# Requirement
Copy the records below word for word. Stop after the line that contains "p + 1 ∧ t.cpu.f = s.cpu.f ∧".

(Stored data entries)
_ _ _ _ _ _ _
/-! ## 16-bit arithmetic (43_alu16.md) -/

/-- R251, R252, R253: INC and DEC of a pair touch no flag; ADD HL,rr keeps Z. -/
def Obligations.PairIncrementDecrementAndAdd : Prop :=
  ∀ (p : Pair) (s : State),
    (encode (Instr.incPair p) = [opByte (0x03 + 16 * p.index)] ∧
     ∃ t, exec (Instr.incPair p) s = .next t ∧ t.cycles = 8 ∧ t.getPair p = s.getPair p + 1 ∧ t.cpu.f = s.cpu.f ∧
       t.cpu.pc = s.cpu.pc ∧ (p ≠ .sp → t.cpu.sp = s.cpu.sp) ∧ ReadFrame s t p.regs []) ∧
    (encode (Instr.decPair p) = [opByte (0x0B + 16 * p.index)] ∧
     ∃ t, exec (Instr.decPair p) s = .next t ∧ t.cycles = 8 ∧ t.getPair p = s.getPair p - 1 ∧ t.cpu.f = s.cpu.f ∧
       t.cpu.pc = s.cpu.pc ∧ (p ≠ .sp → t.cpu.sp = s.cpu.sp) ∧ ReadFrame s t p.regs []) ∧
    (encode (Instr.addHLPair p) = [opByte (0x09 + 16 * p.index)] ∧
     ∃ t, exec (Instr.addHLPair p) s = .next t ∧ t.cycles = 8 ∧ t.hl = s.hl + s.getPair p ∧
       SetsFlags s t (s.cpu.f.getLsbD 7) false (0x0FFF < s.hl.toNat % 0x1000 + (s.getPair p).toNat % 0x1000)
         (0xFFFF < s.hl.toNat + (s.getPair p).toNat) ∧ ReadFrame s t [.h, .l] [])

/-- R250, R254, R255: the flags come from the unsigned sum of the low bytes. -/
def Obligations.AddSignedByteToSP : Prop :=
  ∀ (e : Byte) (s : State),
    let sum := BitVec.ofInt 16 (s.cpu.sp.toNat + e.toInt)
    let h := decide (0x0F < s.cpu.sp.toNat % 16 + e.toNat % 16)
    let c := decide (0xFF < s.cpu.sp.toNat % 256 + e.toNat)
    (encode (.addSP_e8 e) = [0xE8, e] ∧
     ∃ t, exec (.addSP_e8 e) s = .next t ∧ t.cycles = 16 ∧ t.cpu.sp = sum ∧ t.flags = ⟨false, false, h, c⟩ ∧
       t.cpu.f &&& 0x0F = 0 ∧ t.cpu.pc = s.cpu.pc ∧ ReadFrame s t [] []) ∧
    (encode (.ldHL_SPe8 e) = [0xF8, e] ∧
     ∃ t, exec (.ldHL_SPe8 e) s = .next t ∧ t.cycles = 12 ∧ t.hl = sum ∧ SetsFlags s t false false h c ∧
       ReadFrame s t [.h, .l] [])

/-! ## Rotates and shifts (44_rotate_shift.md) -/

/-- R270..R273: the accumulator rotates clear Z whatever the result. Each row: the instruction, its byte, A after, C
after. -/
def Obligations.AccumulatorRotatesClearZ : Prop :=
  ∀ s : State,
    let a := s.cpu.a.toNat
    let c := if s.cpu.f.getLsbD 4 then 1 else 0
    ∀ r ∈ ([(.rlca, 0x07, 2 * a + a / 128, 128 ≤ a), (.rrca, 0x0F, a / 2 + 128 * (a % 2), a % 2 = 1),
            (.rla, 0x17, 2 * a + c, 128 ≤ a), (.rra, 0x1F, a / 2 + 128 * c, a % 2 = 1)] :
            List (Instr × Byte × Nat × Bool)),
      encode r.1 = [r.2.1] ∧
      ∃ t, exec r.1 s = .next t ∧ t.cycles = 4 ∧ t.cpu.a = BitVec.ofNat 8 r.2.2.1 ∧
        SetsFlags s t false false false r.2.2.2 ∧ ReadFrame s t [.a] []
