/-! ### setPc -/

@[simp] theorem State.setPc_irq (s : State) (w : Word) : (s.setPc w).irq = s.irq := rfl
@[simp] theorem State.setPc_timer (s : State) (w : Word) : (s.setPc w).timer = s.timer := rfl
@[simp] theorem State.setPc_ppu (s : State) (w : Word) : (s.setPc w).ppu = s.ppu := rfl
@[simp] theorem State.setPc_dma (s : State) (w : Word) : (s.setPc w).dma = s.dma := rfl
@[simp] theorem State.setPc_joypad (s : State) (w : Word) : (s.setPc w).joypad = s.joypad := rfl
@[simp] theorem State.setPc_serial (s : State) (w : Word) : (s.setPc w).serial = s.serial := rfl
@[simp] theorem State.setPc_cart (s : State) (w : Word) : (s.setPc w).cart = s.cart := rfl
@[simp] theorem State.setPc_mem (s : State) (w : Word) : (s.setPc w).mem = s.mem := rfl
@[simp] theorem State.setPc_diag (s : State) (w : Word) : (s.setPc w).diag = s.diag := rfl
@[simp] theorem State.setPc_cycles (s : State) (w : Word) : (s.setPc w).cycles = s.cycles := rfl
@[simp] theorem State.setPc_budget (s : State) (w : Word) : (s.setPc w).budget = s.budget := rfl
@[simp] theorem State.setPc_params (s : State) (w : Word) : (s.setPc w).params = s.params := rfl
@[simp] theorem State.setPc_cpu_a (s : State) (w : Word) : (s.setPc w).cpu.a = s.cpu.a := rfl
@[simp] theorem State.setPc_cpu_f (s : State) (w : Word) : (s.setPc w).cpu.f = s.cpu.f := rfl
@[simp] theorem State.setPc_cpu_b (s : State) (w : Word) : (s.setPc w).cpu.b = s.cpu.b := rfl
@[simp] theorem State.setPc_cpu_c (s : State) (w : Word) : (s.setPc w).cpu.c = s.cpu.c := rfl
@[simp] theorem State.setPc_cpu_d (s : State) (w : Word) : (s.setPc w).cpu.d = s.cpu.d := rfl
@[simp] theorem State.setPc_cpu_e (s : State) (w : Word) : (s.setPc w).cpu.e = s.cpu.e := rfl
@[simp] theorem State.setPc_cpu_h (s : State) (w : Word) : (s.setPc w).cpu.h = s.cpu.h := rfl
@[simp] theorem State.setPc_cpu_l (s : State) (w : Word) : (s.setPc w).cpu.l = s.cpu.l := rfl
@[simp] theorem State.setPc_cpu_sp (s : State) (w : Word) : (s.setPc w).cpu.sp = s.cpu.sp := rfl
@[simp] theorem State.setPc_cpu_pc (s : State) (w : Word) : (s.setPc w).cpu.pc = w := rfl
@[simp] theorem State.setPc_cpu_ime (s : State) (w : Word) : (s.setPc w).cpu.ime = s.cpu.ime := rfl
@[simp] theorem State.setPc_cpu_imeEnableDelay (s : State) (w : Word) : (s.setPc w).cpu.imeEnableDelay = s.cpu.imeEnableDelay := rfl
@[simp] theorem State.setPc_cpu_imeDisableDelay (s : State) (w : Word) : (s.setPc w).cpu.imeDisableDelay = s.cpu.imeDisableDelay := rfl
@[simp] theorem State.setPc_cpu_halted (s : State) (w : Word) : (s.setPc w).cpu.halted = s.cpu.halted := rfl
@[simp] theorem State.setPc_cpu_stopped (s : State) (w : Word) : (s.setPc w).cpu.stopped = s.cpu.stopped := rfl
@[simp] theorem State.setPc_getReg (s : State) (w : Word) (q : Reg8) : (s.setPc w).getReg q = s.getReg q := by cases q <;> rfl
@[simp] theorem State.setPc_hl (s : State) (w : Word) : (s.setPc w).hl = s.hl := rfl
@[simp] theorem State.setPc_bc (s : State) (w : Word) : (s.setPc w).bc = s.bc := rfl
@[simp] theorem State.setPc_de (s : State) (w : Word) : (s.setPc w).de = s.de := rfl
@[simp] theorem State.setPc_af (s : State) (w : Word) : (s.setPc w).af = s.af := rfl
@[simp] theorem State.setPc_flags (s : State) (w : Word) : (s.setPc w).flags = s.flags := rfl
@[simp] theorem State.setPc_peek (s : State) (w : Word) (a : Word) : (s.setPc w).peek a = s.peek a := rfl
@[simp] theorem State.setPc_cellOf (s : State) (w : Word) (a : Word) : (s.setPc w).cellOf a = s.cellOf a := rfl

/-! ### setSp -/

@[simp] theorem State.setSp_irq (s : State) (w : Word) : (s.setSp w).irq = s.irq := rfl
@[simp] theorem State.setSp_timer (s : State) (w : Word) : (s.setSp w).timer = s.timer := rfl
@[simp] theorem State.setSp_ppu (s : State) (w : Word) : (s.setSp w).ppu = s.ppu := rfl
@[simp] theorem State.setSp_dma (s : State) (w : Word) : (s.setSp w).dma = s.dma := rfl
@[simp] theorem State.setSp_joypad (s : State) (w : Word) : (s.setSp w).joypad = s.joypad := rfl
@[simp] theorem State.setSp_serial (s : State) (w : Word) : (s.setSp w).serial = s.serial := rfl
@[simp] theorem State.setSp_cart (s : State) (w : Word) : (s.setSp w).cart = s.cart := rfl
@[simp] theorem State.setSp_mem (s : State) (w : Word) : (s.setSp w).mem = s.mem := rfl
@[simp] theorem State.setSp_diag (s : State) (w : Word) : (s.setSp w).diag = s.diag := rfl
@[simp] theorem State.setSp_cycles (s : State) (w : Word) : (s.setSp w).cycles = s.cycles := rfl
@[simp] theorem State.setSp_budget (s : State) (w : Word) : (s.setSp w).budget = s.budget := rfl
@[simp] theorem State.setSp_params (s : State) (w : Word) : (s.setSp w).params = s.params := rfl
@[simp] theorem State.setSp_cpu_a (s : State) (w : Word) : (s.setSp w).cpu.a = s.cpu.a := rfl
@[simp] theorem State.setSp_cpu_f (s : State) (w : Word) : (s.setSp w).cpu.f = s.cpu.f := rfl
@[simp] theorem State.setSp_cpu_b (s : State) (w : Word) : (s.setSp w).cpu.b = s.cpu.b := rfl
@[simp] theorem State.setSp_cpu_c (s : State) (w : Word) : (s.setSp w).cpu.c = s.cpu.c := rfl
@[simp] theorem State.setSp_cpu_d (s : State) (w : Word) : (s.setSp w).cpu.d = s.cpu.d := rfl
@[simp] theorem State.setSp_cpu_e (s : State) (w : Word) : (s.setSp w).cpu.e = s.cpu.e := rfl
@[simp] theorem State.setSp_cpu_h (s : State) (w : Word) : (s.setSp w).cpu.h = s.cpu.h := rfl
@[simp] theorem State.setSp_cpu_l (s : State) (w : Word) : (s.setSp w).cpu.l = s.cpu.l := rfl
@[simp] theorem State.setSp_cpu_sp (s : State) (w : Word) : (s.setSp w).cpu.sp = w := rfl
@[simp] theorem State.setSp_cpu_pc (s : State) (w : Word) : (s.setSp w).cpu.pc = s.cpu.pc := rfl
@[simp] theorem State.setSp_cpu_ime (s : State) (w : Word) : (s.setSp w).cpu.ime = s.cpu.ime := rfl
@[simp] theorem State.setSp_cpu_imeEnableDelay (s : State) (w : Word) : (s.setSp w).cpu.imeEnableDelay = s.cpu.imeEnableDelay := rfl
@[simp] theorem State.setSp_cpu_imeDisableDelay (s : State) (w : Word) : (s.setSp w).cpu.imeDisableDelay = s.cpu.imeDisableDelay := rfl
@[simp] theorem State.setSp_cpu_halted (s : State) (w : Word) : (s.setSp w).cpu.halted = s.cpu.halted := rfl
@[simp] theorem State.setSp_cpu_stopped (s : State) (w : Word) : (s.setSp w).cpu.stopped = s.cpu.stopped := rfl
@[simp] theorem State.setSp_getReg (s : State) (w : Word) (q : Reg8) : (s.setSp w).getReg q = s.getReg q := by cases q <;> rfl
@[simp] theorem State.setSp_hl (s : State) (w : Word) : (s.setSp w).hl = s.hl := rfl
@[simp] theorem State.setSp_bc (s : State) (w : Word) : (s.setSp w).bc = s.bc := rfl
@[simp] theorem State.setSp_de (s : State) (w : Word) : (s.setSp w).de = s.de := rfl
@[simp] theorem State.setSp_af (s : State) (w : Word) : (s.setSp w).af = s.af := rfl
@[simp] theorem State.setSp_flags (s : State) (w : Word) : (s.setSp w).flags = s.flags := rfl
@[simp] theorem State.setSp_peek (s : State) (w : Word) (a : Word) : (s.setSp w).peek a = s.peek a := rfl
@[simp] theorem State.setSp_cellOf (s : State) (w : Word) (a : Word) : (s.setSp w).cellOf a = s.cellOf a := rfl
_ _ _ _ _ _ _
# Answer section
/-! ## 16-bit arithmetic (43_alu16.md) -/

/-- R251, R252, R253: INC and DEC of a pair touch no flag; ADD HL,rr keeps Z. -/
def Obligations.PairIncrementDecrementAndAdd : Prop :=
  ∀ (p : Pair) (s : State),
    (encode (Instr.incPair p) = [opByte (0x03 + 16 * p.index)] ∧
     ∃ t, exec (Instr.incPair p) s = .next t ∧ t.cycles = 8 ∧ t.getPair p = s.getPair p + 1 ∧ t.cpu.f = s.cpu.f ∧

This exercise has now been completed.